U.S. Drag
Anyone who moans about theatre’s lack of appeal for - and relevance to - young people has only to catch Gina Gionfriddo’s latest, U.S. Drag, which features a crackling ensemble snazzily directed by Trip Cullman.
The "drag" part might mislead. The play has nothing to do with transvestism, at least overtly: it’s a phrase lifted from William Burroughs’s "Naked Lunch" about the sorry state of U.S. culture. The play’s two central protagonists - recent Vassar roommates Allison (leggy, helium-voiced Tanya Fischer) and Angela (soulful-eyed Lisa Joyce) - are experiencing the downside of entry-level living in Manhattan.

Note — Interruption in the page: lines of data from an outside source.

/-- The reference dispatcher: read the opcode; refuse, or read as many operand bytes as its length says, advance PC, and run the
instruction those bytes encode; the bytes are read before it runs (30_encoding.md R59). -/
def Obligations.StepIsTheReferenceDispatcher : Prop :=
  ∀ s : State,
    (opcodeLength (s.mem.readByte s.pc.toNat) = none →
      step s = .refused (.undecodable (.undefinedOpcode (s.mem.readByte s.pc.toNat)))) ∧
    ∀ len, opcodeLength (s.mem.readByte s.pc.toNat) = some len →
      ∃ i, encode i = [s.mem.readByte s.pc.toNat, s.mem.readByte ((s.pc.toNat + 1) % 65536),
          s.mem.readByte ((s.pc.toNat + 2) % 65536)].take len ∧
        step s = exec i { s with pc := BitVec.ofNat 16 ((s.pc.toNat + len) % 65536) } ∧
        stepAccesses s = ([Access.read s.pc, .read (s.pc + 1), .read (s.pc + 2)].take len) ++
          accesses i { s with pc := BitVec.ofNat 16 ((s.pc.toNat + len) % 65536) }

/-- A step leaves PC at `(p + len) mod 65536`; an instruction may straddle the top of the address space (30_encoding.md R60). -/
def Obligations.StepAdvancesPCByTheLength : Prop :=
  ∀ s t : State, step s = .next t → ∃ len, opcodeLength (s.mem.readByte s.pc.toNat) = some len ∧ 1 ≤ len ∧ len ≤ 3 ∧
    t.pc.toNat = (s.pc.toNat + len) % 65536 ∧
    (s.pc = 0xFFFF → len = 2 → fetchBytes s = [s.mem.readByte 0xFFFF, s.mem.readByte 0x0000] ∧ t.pc = 0x0001) ∧
    (s.pc = 0xFFFE → len = 3 →
      fetchBytes s = [s.mem.readByte 0xFFFE, s.mem.readByte 0xFFFF, s.mem.readByte 0x0000] ∧ t.pc = 0x0001)

/-- At one of the 219 undefined bytes `Step` has no next state and reads nothing beyond the opcode; at any other byte it has one; the
decoder rejects an undefined byte whatever follows it (30_encoding.md R58). A refusal carries no state: what it stopped in stays
as it was (assumption log 5). -/
def Obligations.UndefinedOpcodesAreRefused : Prop :=
  ((List.range 256).filter undefinedByte).length = 219 ∧
    (∀ (opc : Byte) (rest : List Byte), undefinedByte opc.toNat = true → decode (opc :: rest) = .error (.undefinedOpcode opc)) ∧
    ∀ s : State,
      (undefinedByte (s.mem.readByte s.pc.toNat).toNat = true →
        step s = .refused (.undecodable (.undefinedOpcode (s.mem.readByte s.pc.toNat))) ∧ stepAccesses s = [.read s.pc]) ∧
      (undefinedByte (s.mem.readByte s.pc.toNat).toNat = false → ∃ t, step s = .next t)

/-- An instruction placed at PC by `withFetchWord` is the one the next step runs, in any state (assumption logs 4 and 15). -/
def Obligations.PlacedWordIsTheNextInstruction : Prop :=
  ∀ (s : State) (nbits w : Nat) (i : Instr), decodeTableWord nbits w = some i →
    step (s.withFetchWord nbits w) =
      exec i { s.withFetchWord nbits w with pc := s.pc + BitVec.ofNat 16 (encode i).length }

/-! ## Reset, launch and runs -/

/-- Every step keeps memory in its canonical form, from every state that has it (assumption log 6). -/
def Obligations.StepKeepsMemoryCanonical : Prop :=
  ∀ s t : State, CanonicalMemory s → step s = .next t → CanonicalMemory t

/-- Memory is zero at every address after reset (10_state.md R25, 70_reset_and_hazards.md R180), and in its canonical form, which is
the model's (assumption log 6). -/
def Obligations.ResetMemoryIsZeroAndCanonical : Prop :=
  CanonicalMemory State.reset ∧ ∀ addr, State.reset.mem.readByte addr = 0x00

/-- The launch states are exactly the states whose memory is canonical: every value of every register, flag and byte is a start the
model admits (00_scope.md R9; 10_state.md R25; 70_reset_and_hazards.md R181). The canonical form is the model's (assumption
log 6). -/
def Obligations.LaunchStatesAreAllCanonicalStates : Prop :=
  ∀ s : State, CanonicalMemory s ↔ ∃ l : Launch, l.state = s

/-- Launch: every byte zero, then the image's bytes in order, then each register and flag at the value set (70_reset_and_hazards.md
R180, 10_state.md R22), a byte reduced as 20_memory.md R34 says and a register as 10_state.md R14 says. That a flag's number is
reduced modulo 2 is the model's choice (assumption log 7). -/
def Obligations.LaunchIsZeroMemoryThenImageThenRegisters : Prop :=
  ∀ (l : Launch) (addr value b : Nat),
    (l.image = [] → l.state.mem.readByte b = 0x00) ∧
    (Launch.state { l with image := l.image ++ [(addr, value)] }).mem.readByte b =
      (if b % 65536 = addr % 65536 then BitVec.ofNat 8 value else l.state.mem.readByte b) ∧
    getReg .a l.state = l.a % 256 ∧ getReg .x l.state = l.x % 256 ∧ getReg .y l.state = l.y % 256 ∧
    getReg .sp l.state = l.sp % 256 ∧ getReg .pc l.state = l.pc % 65536 ∧
    getFlag .c l.state = l.flagC % 2 ∧ getFlag .z l.state = l.flagZ % 2 ∧ getFlag .i l.state = l.flagI % 2 ∧
    getFlag .d l.state = l.flagD % 2 ∧ getFlag .b l.state = l.flagB % 2 ∧ getFlag .v l.state = l.flagV % 2 ∧
    getFlag .n l.state = l.flagN % 2

/-- A set accessor writes the named item only, reduced modulo its width; the value set is the value got; N and Z do not follow a
register set so (10_state.md R22, R14). That a flag's number is reduced modulo 2 is the model's choice (assumption log 7). -/
def Obligations.SetAccessorsWriteTheNamedItemOnly : Prop :=
  ∀ (s : State) (value : Nat),
    (∀ r : RegName, getReg r (setReg r value s) = value % 2 ^ regWidth r ∧
      (∀ q, q ≠ r → getReg q (setReg r value s) = getReg q s) ∧ (∀ f, getFlag f (setReg r value s) = getFlag f s) ∧
      (setReg r value s).mem = s.mem) ∧
    ∀ f : FlagName, getFlag f (setFlag f value s) = value % 2 ∧
      (∀ g, g ≠ f → getFlag g (setFlag f value s) = getFlag g s) ∧ (∀ r, getReg r (setFlag f value s) = getReg r s) ∧
      (setFlag f value s).mem = s.mem

/-- A run is sequential: after `n` steps PC has moved on by between `n` and `3 n` bytes, modulo 65536, and by nothing else
(30_encoding.md R60, R61; 70_reset_and_hazards.md R188). -/
def Obligations.RunsAdvancePCSequentially : Prop :=
  ∀ (n : Nat) (s t : State), CompletesIn n s t → ∃ k, n ≤ k ∧ k ≤ 3 * n ∧ t.pc.toNat = (s.pc.toNat + k) % 65536

/-- No run changes C, I, D, B or V (10_state.md R18; 60_exceptions.md R170). -/
def Obligations.RunsKeepTheInertFlags : Prop :=
  ∀ (n : Nat) (s t : State), CompletesIn n s t →
    t.flagC = s.flagC ∧ t.flagI = s.flagI ∧ t.flagD = s.flagD ∧ t.flagB = s.flagB ∧ t.flagV = s.flagV
end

Having bailed out of subsistence jobs Xeroxing in the basement bowels of Conde Nast, they’re subsisting - as once did Holly Golightly - on pity cabfare from soft-touch males concerned for their late-night safety. For shelter, they’ve scammed their way into the apartment of a marriage-minded financial whiz-kid (Matthew Stadelmann, suitably rabid, like a junior Harvey Keitel): they’re supposed to hold parties and attract him a mate.
Suspended "between things," they pin their hopes on the reward attached to dropping a dime on a so-far-unseen serial attacker named Ted, whose modus operandi is innocuously asking for help. Indefatigable clubbers, they figure they’ll run into him eventually, and meanwhile they pray that fate will soon bestow on them all the rewards - fame and fortune - of celebrity victimhood.
As a co-producer and frequent writer for the "Law & Order" series, Gionfriddo knows from victimology and its seamy underside, as she proved in 2004’s "After Ashley." It’s almost as if, in dealing daily with the hideous acts (ripped, as they say, from the headlines) that humans can perpetrate on one another, she turns to theatre as an outlet for the part of her that needs to laugh as well as mourn.
"U.S. Drag" abounds in comic scenes and satiric characters - most notably, compulsive "helper" Ned (goonily gesticulating Lucas Papaelias), who embodies the intractable obtuseness of every touchy-feely crusader you ever encountered, and Christopher (intense Logan Marshall-Green), a famous author of creative nonfiction - "Oxymoronic bullshit, isn’t it?" observes Angela - who’s a bundle of narcissistic self-pity. He had a deprived childhood - deprived of actual abuse, that is.
It’s not just that Gionfriddo is so on top of these topical touch points; she knows how to mete them out among recognizable if extreme characters. There’s real magic at work here, as well as hope for theatre audiences of all ages.
At the Beckett Theatre at Theatre Row (212-279-4200; February 23 - March 16); tickets $20-$37.50.